Taxation Increase May Lower Profitability

The earnings of Russian oil and gas companies are less volatile than those of most international peers, primarily due to progressive revenue-based upstream taxation in Russia and a flexible rouble-dollar exchange rate. In 2015, the Russian government announced a minor tax hike that may cost Russian oil companies 3%-7% of their USD-denominated EBITDA in 2016. Further tax increases cannot be excluded, especially if oil prices of around USD45/bbl are not sustained. The risk of such an outcome on Tatneft's credit profile would likely be limited because of the company's ample leverage headroom.

Asset Base Constrains Ratings

The ratings are constrained by the characteristics of Tatneft's asset base: mature oil reserves with high sulphur content, lifting costs higher than the average for Russian peers and concentration of production in a relatively small number of areas in Russia.

Standalone Rating

Tatneft's ratings are based on its standalone profile. Tatneft is 36% (indirectly) owned by the Republic of Tatarstan (BBB-/Negative). The overall legal, operational and strategic) links with the republic are relatively modest. Tatarstan's ability to direct financial support from the republic's banking sector to Tatneft is limited, while the republic's dependence on Tatneft is high. The Tatarstan government initiated privatisation of its 4.3% stake in Tatneft.
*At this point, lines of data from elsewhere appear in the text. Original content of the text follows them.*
theorem witness_CallPushesTheLink :
    (∃ s : State, s.sp.val = 0) ∧ (∃ s : State, s.sp.val = 15) ∧ (∃ s : State, s.sp.val = 16) := ⟨⟨start, by decide⟩, ⟨{ start with sp := 15 }, by decide⟩, ⟨{ start with sp := 16 }, by decide⟩⟩

theorem witness_CallThenReturnComesBack :
    ∃ s : State, s.sp.val < 16 ∧ s.sp.val = 15 := ⟨{ start with sp := 15 }, by decide⟩

theorem witness_DumpStoresRegisters :
    (∃ s : State, s.index.toNat + (15 : Nibble).toNat = 4095) ∧ (∃ s : State, s.index.toNat + (15 : Nibble).toNat = 4096) := ⟨⟨{ start with index := 4080 }, by decide⟩, ⟨{ start with index := 4081 }, by decide⟩⟩

theorem witness_FillByMode :
    (∃ s : State, s.index.toNat + (1 : Nibble).toNat = 4095 ∧ s.params.fillMode = .load) ∧
    (∃ s : State, s.index.toNat + (1 : Nibble).toNat = 4095 ∧ s.params.fillMode = .store) ∧
    (∃ s : State, s.index.toNat + (1 : Nibble).toNat = 4096) := ⟨⟨{ start with index := 4094 }, by decide⟩,
    ⟨{ start with index := 4094, params := { start.params with fillMode := .store } }, by decide⟩,
    ⟨{ start with index := 4095 }, by decide⟩⟩

theorem witness_BcdDigits :
    (∃ s : State, s.params.bcdMode = .full ∧ s.index.toNat + 2 = 4095) ∧
    (∃ s : State, s.params.bcdMode = .full ∧ s.index.toNat + 2 = 4096) ∧ (∃ s : State, s.params.bcdMode = .stub) := ⟨⟨{ start with index := 4093 }, by decide⟩, ⟨{ start with index := 4094 }, by decide⟩,
    ⟨{ start with params := { start.params with bcdMode := .stub } }, by decide⟩⟩

theorem witness_DumpThenFillRestores :
    ∃ (s : State) (_ : Vector Byte 16), s.index.toNat + (15 : Nibble).toNat < 4096 ∧ s.params.fillMode = .load := ⟨{ start with index := 4080 }, Vector.replicate 16 0xAA, by decide⟩

theorem witness_StoreSeenByTheNextFetch :
    ∃ s : State, s.run = .running ∧ 1 ≤ (1 : Nibble).toNat ∧ s.index.toNat = s.pc.toNat + 2 ∧
      s.index.toNat + (1 : Nibble).toNat < 4096 ∧ s.index.toNat + (1 : Nibble).toNat = 4095 := ⟨{ start with pc := 4092, index := 4094 }, by decide⟩

theorem witness_DrawXorsTheSprite :
    (∃ s : State, spriteInBounds s 0 ∧ s.index = 0xFFFF) ∧ (∃ s : State, spriteInBounds s 15 ∧ s.index = 4081) ∧
    (∃ s : State, ¬ spriteInBounds s 15 ∧ s.index = 4082) ∧ (∃ s : State, spriteInBounds s 1 ∧ collides s 0 1 1) ∧
    (∃ s : State, spriteInBounds s 0 ∧ ¬ collides s 0 1 0) := by
  refine ⟨⟨{ start with index := 0xFFFF }, .inl rfl, rfl⟩, ⟨{ start with index := 4081 }, .inr (by decide), rfl⟩,
    ⟨{ start with index := 4082 }, by simp [spriteInBounds], rfl⟩, ⟨State.withPixels start [(0, 0)], .inr (by decide), ?_⟩,
    ⟨start, .inl rfl, ?_⟩⟩
  · exact ⟨0, 0, by decide, by decide, by decide, by decide⟩
  · rintro ⟨row, col, hr, hc, h, -⟩
    simp [spriteBit] at h
    omega

theorem witness_DrawTwiceRestoresTheDisplay :
    ∃ s : State, (0 : Nibble) ≠ 15 ∧ (14 : Nibble) ≠ 15 ∧ spriteInBounds s 15 ∧ s.index = 4081 := ⟨{ start with index := 4081 }, by decide, by decide, .inr (by decide), rfl⟩

theorem witness_SkipsOnKeys :
    ∃ s : State, 5 < 16 ∧ 5 = (s.reg 2).toNat % 16 ∧ s.reg 2 = 0x15 := ⟨State.withRegs start [(2, 0x15)], by decide⟩

theorem witness_AwaitKeyByMode :
    (∃ s : State, s.params.awaitKeyMode = .block ∧ s.keyDown 15 = true ∧
        ∀ j : Nibble, j.toNat < (15 : Nibble).toNat → s.keyDown j = false) ∧
    (∃ s : State, s.params.awaitKeyMode = .block ∧ ∀ k : Nibble, s.keyDown k = false) ∧
    (∃ s : State, s.params.awaitKeyMode = .stub) := ⟨⟨setKey 15 true start, by decide⟩, ⟨start, by decide⟩,
    ⟨{ start with params := { start.params with awaitKeyMode := .stub } }, by decide⟩⟩

theorem witness_RegistersChangeOnlyAsDestinations :
    ∃ s t : State, exec (.addReg 1 2) s = .next t ∧ t.reg 15 ≠ s.reg 15 := ⟨State.withRegs start [(1, 255), (2, 1)], _, rfl, by decide⟩

theorem witness_MemoryChangesOnlyByStores :
    ∃ s t : State, exec (.dump 0) s = .next t ∧ t.mem.read 4095 ≠ s.mem.read 4095 := ⟨State.withRegs { start with index := 4095 } [(0, 9)], _, rfl, by decide⟩

theorem witness_DisplayChangesOnlyByThree :
    ∃ s t : State, exec (.togglePixel 0 0) s = .next t ∧ t.disp ≠ s.disp := ⟨start, _, rfl, by decide⟩

theorem witness_IndexChangesOnlyByThree :
    ∃ s t : State, exec (.setIndex 0xFFF) s = .next t ∧ t.index ≠ s.index := ⟨start, _, rfl, by decide⟩

theorem witness_StackChangesOnlyByCallAndReturn :
    (∃ s t : State, exec (.call 0x400) s = .next t ∧ t.sp ≠ s.sp ∧ t.stack[15] ≠ s.stack[15]) ∧
    (∃ s t : State, exec .ret s = .next t ∧ t.sp ≠ s.sp) := ⟨⟨{ start with sp := 15 }, _, rfl, by decide⟩, ⟨{ start with sp := 1 }, _, rfl, by decide⟩⟩

theorem witness_TimersChangeOnlyByTheirSetters :
    (∃ s t : State, exec (.setTimer 0) s = .next t ∧ t.dt ≠ s.dt) ∧ (∃ s t : State, exec (.setSound 0) s = .next t ∧ t.st ≠ s.st) := ⟨⟨State.withRegs start [(0, 3)], _, rfl, by decide⟩, ⟨State.withRegs start [(0, 3)], _, rfl, by decide⟩⟩

theorem witness_StepNeverWritesKeysOrParameters :
    (∃ s t : State, step s = .next t) ∧ (∃ s t : State, exec (.random 0 0xFF) s = .next t ∧ t.draws ≠ s.draws) := ⟨⟨{ start with run := .halted }, _, rfl⟩, ⟨start, _, rfl, by simp [State.advance, State.setPc, State.writeReg, State.countDraw]⟩⟩

theorem witness_SoundTimerWrittenNeverRead :
    (∃ t, exec (.setSound 0) start = .next t) ∧ (∃ t, exec (.getTimer 0) start = .next t) := ⟨⟨_, rfl⟩, ⟨_, rfl⟩⟩

theorem reset_inv : State.reset.Inv where
  memWf := rfl
  runErr := fun _ => rfl
  pcBound := by decide
  stackBound := fun k _ hk => absurd hk (Nat.not_lt_zero k)

theorem witness_StepKeepsTheInvariant :
    ∃ s t : State, s.Inv ∧ step s = .next t := ⟨State.reset, _, reset_inv, rfl⟩

theorem witness_ReachableStatesMeetTheInvariant :
    ∃ s : State, Reachable s := ⟨_, .boot defaultFont defaultParams [] _ rfl⟩

theorem witness_ResetValues :
    (0 < 80 ∧ 79 < 80) ∧ (80 ≤ 80 ∧ 80 < 4096 ∧ 4095 < 4096) ∧ 15 < 16 := by decide

theorem witness_LoadImagePlacesBytes :
    (∃ bytes : List Byte, bytes.length = 3584) ∧ (∃ bytes : List Byte, bytes.length = 3585) ∧ ([] : List Byte).length ≤ 3584 := ⟨⟨List.replicate 3584 0, List.length_replicate⟩, ⟨List.replicate 3585 0, List.length_replicate⟩, by decide⟩

theorem witness_EncoderOutputDecodes :
    encodeStatement [⟨"end", 4095⟩] (.instr .call) [.label "end"] = .ok [0x2F, 0xFF] := rfl

theorem witness_LabelsAreUniqueAndPlaced :
    ∃ labels : SymbolTable, pass1 none 0x200 [] ([.op (.instr .halt) 1 []] ++ .labelDef "end" 2 :: []) = .ok labels := ⟨_, rfl⟩

theorem witness_PassesAgreeOnAddresses :
    ∃ cells : List Host.Cell, pass2 [] 0x200 (splitStatements none (lineOf 1 (.instr .halt) [])) = .ok cells := ⟨_, rfl⟩

end Sys2Proof.Tests
end

section
/-! What a step can do to each field of the state, one lemma per field, and the invariant it keeps
(spec/10_state.md R20 to R34, R36, R38). -/

namespace Sys2Proof.Machine

section
variable {s t : State} {i : Instr}

/-! ## Steps and host operations by their next states -/

/-- The next states of a step: the same state, an error's, or an effect of an instruction fetched below 4095. -/
theorem step_next_cases (h : step s = .next t) :
    t = s ∨ (∃ e, t = s.raised e) ∨ (∃ i, s.pc.toNat ≤ 4094 ∧ Effect s i t) := by
  rcases step_cases s with ⟨-, hs⟩ | ⟨-, -, hs⟩ | ⟨-, -, -, hs⟩ | ⟨i, -, hpc, -, hs⟩
  · rw [hs] at h
    cases h
    exact .inl rfl
  · rw [hs, raise_eq] at h
    cases h
    exact .inr (.inl ⟨.outOfBoundsAccess, rfl⟩)
  · rw [hs, raise_eq] at h
    cases h
    exact .inr (.inl ⟨.invalidOpcode, rfl⟩)
  · exact .inr (.inr ⟨i, hpc, effect_of_exec (hs ▸ h)⟩)

/-- A load that is not refused writes the image and nothing else (R232). -/
theorem eq_setMem_of_loadImage {bytes : List Byte} (h : loadImage bytes s = .next t) :
    t = s.setMem (s.mem.writeBytes 0x200 bytes) := by
  unfold loadImage at h
  split at h
  · cases h
    rfl
  · cases h

/-! ## Which instructions change each field -/

theorem State.reg_writeReg_of_ne {x r : Nibble} (h : r ≠ x) (s : State) (v : Byte) :
    (s.writeReg x v).reg r = s.reg r := by
  rw [State.reg_writeReg, if_neg h]

/-- A block load of `x[0]` up leaves the registers past the block's end (R165). -/
theorem State.reg_setRegs_loadRegs {r : Nibble} {bs : List Byte} (h : bs.length ≤ r.toNat) (s : State) :
    (s.setRegs (loadRegs s.x 0 bs)).reg r = s.reg r := by
  simp [State.reg, getElem_loadRegs, List.getElem?_eq_none h]

theorem Effect.reg_eq {r : Nibble} (h : Effect s i t) (hr : ¬ Claims.mayWriteReg i s r) : t.reg r = s.reg r := by
  cases h
  case setImm | addImm | setReg | bitOr | bitAnd | bitXor | random | getTimer =>
    exact State.reg_writeReg_of_ne hr _ _
  case awaitKeyFound x k hm hk =>
    exact State.reg_writeReg_of_ne (fun e => hr ⟨e, hm⟩) _ _
  case draw => exact State.reg_writeReg_of_ne hr _ _
  case addReg | sub | revsub =>
    obtain ⟨hx, hvf⟩ := not_or.1 hr
    exact (State.reg_writeReg_of_ne hvf _ _).trans (State.reg_writeReg_of_ne hx _ _)
  case rshift | lshift =>
    obtain ⟨hx, hvf⟩ := not_or.1 hr
    exact (State.reg_writeReg_of_ne hx _ _).trans (State.reg_writeReg_of_ne hvf _ _)
  case fillLoad x hm hle =>
    have hlt : x.toNat < r.toNat := Nat.lt_of_not_le fun e => hr ⟨e, hm⟩
    exact State.reg_setRegs_loadRegs (by simpa using hlt) s
  all_goals simp [State.reg]

theorem Effect.disp_cases (h : Effect s i t) :
    t.disp = s.disp ∨ i = .clearScreen ∨ (∃ x y, i = .togglePixel x y) ∨ (∃ x y n, i = .draw x y n) := by
  cases h
  case clearScreen => exact .inr (.inl rfl)
  case togglePixel => exact .inr (.inr (.inl ⟨_, _, rfl⟩))
  case draw => exact .inr (.inr (.inr ⟨_, _, _, rfl⟩))
  all_goals exact .inl (by simp)

theorem Effect.index_cases (h : Effect s i t) :
    t.index = s.index ∨ (∃ nnn, i = .setIndex nnn) ∨ (∃ x, i = .addIndex x) ∨ (∃ x, i = .setSprite x) := by
  cases h
  case setIndex nnn => exact .inr (.inl ⟨nnn, rfl⟩)
  case addIndex x => exact .inr (.inr (.inl ⟨x, rfl⟩))
  case setSprite x => exact .inr (.inr (.inr ⟨x, rfl⟩))
  all_goals exact .inl (by simp)

theorem Effect.sp_cases (h : Effect s i t) : t.sp = s.sp ∨ (∃ nnn, i = .call nnn) ∨ i = .ret := by
  cases h
  case call => exact .inr (.inl ⟨_, rfl⟩)
  case ret => exact .inr (.inr rfl)
  all_goals exact .inl (by simp)

/-- The stack is as it was, or the link was pushed by a call (R26, R123). -/
theorem Effect.stack_cases (h : Effect s i t) :
    t.stack = s.stack ∨
      ∃ nnn, i = .call nnn ∧ ∃ hsp : s.sp.val < 16, t.stack = s.stack.set s.sp.val s.linkAddress hsp := by
  cases h
  case call nnn hsp => exact .inr ⟨nnn, rfl, hsp, rfl⟩
  all_goals exact .inl (by simp)

theorem Effect.dt_cases (h : Effect s i t) : t.dt = s.dt ∨ ∃ x, i = .setTimer x := by
  cases h
  case setTimer x => exact .inr ⟨x, rfl⟩
  all_goals exact .inl (by simp)

theorem Effect.st_cases (h : Effect s i t) : t.st = s.st ∨ ∃ x, i = .setSound x := by
  cases h
  case setSound x => exact .inr ⟨x, rfl⟩
  all_goals exact .inl (by simp)

theorem Effect.draws_cases (h : Effect s i t) : t.draws = s.draws ∨ ∃ x nn, i = .random x nn := by
  cases h
  case random x nn => exact .inr ⟨x, nn, rfl⟩
  all_goals exact .inl (by simp)

theorem Effect.keys_eq (h : Effect s i t) : t.keys = s.keys := by
  cases h <;> simp

theorem Effect.params_eq (h : Effect s i t) : t.params = s.params := by
  cases h <;> simp

/-- The memory is as it was, or a block was stored from `I` up (R56). -/
theorem Effect.mem_cases (h : Effect s i t) :
    t.mem = s.mem ∨ ∃ vs, t.mem = s.mem.writeBytes s.index.toNat vs := by
  cases h
  case bcd x _ _ => exact .inr ⟨bcdDigits (s.reg x), rfl⟩
  case dump x _ => exact .inr ⟨regRange x s, rfl⟩
  case fillStore x _ _ => exact .inr ⟨regRange x s, rfl⟩
  all_goals exact .inl (by simp)

/-- Only a halt changes `run` or `err` (R121, R204). -/
theorem Effect.run_cases (h : Effect s i t) : (t.run = s.run ∧ t.err = s.err) ∨ t.run = .halted := by
  cases h
  case halt | retEmpty | callFull | drawOut | bcdOut | dumpOut | fillOut => exact .inr rfl
  all_goals exact .inl (by simp)

/-- The pc stays, moves on by 2 or 4, or is the target of a control transfer (R24). -/
theorem Effect.pc_cases (h : Effect s i t) :
    (t.pc = s.pc ∨ t.pc = s.pc + 2 ∨ t.pc = s.pc + 4) ∨
    (∃ nnn, t.pc = addrValue nnn) ∨ (∃ nnn, t.pc = indexedTarget nnn s) ∨
    (∃ hsp : 0 < s.sp.val, t.pc = s.stack[s.sp.val - 1]) := by
  cases h
  case jump nnn | call nnn _ => exact .inr (.inl ⟨nnn, rfl⟩)
  case jumpR0 nnn => exact .inr (.inr (.inl ⟨nnn, rfl⟩))
  case ret hsp => exact .inr (.inr (.inr ⟨hsp, rfl⟩))
  case skipIfEqImm | skipIfNeImm | skipIfEqReg | skipIfNeReg | skipIfKey | skipIfNotKey =>
    rw [State.skipIf_pc]
    split
    · exact .inl (.inr (.inr rfl))
    · exact .inl (.inr (.inl rfl))
  all_goals exact .inl (by simp)

/-! ## The invariant -/

/-- A 12-bit address as a pc is below 4096. -/
theorem addrValue_le (nnn : Addr12) : (addrValue nnn).toNat ≤ 4095 := by
  have := nnn.isLt
  simp only [addrValue, BitVec.toNat_setWidth]
  omega

/-- The greatest target of `jump.r0` is 4095 + 255 (R124). -/
theorem indexedTarget_le (nnn : Addr12) (s : State) : (indexedTarget nnn s).toNat ≤ 4350 := by
  have hn := nnn.isLt
  have hr := (s.reg 0).isLt
  simp only [indexedTarget, BitVec.toNat_add, BitVec.toNat_setWidth]
  omega

/-- The link of an instruction that was fetched is at most 4096 (R123). -/
theorem State.linkAddress_le (hpc : s.pc.toNat ≤ 4094) : s.linkAddress.toNat ≤ 4096 := by
  unfold State.linkAddress
  split
  · omega
  · bv_omega

theorem Effect.memWf (h : Effect s i t) (hs : s.Inv) : t.mem.wf = true := by
  rcases h.mem_cases with hm | ⟨vs, hm⟩ <;> rw [hm]
  · exact hs.memWf
  · exact Memory.wf_writeBytes _ _ _ hs.memWf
An ownership change would be rating neutral, including a scenario where Tatneft decides to buy back the stake valued at around RUB30bn.

KEY ASSUMPTIONS

Fitch's key assumptions within our rating case for the issuer include:

- Stable oil and gas production in 2016-2019.

- Improvement in refining complexity in 2016-2019.

- Brent oil price equal to USD35/bbl in 2016, USD45 in 2017, USD55 in 2018 and thereafter.

- Average USD/RUB exchange rate of 75 in 2016, 68 in 2017, 62 in 2018, 57 in 2019 and 58 in 2020.

- Capex including potential acquisitions averaging RUB97bn per year in 2016-2020.

- Taneco's expansion completed in 2020.

- Dividend payout at 30% of net income.

RATING SENSITIVITIES

A revision of the Outlook on Russia to Stable from Negative would lead to a similar action on Tatneft's Outlook because the company's ratings are constrained by the sovereign. Headroom for further positive rating action is currently limited. Fitch would consider an upgrade if higher oil and gas production is accompanied by increased geographical diversification and FFO gross leverage remaining consistently below 1.0x.

Negative: Future developments that could lead to negative rating action include:

- FFO adjusted gross leverage above 1.5x on a sustained basis.

- FFO interest coverage below 10.0x (2015: 131.9x).

LIQUIDITY

At end-2015, Tatneft's RUB5.3bn short-term debt was covered by its cash balance of RUB24.6bn. According to Fitch's projections, Tatneft will generate RUB11.1bn of free cash flow in 2015. Tatneft held a significant share of total cash and cash equivalents at Bank Zenit and AK BARS Bank as of 31 December 2015, and we expect this share to increase after the acquisition of additional stake in Bank Zenit. Fitch considers this as a constraint on the company's credit profile. We therefore place more emphasis on gross rather than net leverage ratios.